Collected data entries
****

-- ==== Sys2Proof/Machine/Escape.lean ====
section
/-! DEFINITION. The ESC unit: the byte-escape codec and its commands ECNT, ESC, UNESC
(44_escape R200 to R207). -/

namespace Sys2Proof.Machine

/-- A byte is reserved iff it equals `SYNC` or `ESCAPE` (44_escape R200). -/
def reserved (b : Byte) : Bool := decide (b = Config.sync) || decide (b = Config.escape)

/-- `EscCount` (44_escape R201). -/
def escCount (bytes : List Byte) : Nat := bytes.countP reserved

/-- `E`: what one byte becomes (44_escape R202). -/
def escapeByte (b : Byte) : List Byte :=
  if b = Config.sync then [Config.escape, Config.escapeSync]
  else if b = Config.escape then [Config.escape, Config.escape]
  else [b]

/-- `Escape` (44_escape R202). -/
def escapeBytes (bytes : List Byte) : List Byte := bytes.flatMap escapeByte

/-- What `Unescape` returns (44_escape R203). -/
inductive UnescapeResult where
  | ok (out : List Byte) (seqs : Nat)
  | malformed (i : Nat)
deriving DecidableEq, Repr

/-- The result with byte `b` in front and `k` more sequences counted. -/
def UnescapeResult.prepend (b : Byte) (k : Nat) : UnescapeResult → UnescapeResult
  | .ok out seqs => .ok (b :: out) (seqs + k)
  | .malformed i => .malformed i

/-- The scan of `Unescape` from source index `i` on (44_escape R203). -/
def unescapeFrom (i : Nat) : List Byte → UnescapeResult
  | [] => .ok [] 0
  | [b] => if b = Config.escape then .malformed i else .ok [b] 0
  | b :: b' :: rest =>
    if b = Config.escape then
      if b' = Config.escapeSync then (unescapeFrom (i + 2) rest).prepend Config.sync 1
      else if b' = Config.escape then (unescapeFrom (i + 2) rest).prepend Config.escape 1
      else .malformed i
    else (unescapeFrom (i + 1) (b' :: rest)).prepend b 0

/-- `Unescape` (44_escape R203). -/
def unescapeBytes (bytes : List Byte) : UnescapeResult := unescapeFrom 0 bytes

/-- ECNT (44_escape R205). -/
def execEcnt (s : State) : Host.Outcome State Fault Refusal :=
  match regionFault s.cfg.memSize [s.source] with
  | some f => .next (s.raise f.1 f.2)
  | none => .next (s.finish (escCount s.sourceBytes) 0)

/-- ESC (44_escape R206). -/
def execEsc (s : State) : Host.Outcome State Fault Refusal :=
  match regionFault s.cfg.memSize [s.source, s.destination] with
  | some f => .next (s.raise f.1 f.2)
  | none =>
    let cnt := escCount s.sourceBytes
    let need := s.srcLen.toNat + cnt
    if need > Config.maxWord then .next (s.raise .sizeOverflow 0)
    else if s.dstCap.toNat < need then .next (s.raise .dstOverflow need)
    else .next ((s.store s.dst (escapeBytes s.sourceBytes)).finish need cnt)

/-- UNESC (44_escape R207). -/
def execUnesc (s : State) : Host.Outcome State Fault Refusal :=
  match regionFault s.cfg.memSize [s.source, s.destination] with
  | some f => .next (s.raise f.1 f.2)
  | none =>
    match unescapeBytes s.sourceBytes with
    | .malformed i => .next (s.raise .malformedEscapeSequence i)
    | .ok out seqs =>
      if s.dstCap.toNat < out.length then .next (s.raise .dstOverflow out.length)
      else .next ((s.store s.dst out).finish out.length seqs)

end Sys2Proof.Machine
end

****

**What you will do:** Restate, word for word and with nothing added, the lines from the beginning of the records above through the line that contains "def reserved (b".

**Exercise solution:**
-- ==== Sys2Proof/Machine/Escape.lean ====
section
/-! DEFINITION. The ESC unit: the byte-escape codec and its commands ECNT, ESC, UNESC
(44_escape R200 to R207). -/

namespace Sys2Proof.Machine

/-- A byte is reserved iff it equals `SYNC` or `ESCAPE` (44_escape R200). -/
def reserved (b : Byte) : Bool := decide (b = Config.sync) || decide (b = Config.escape)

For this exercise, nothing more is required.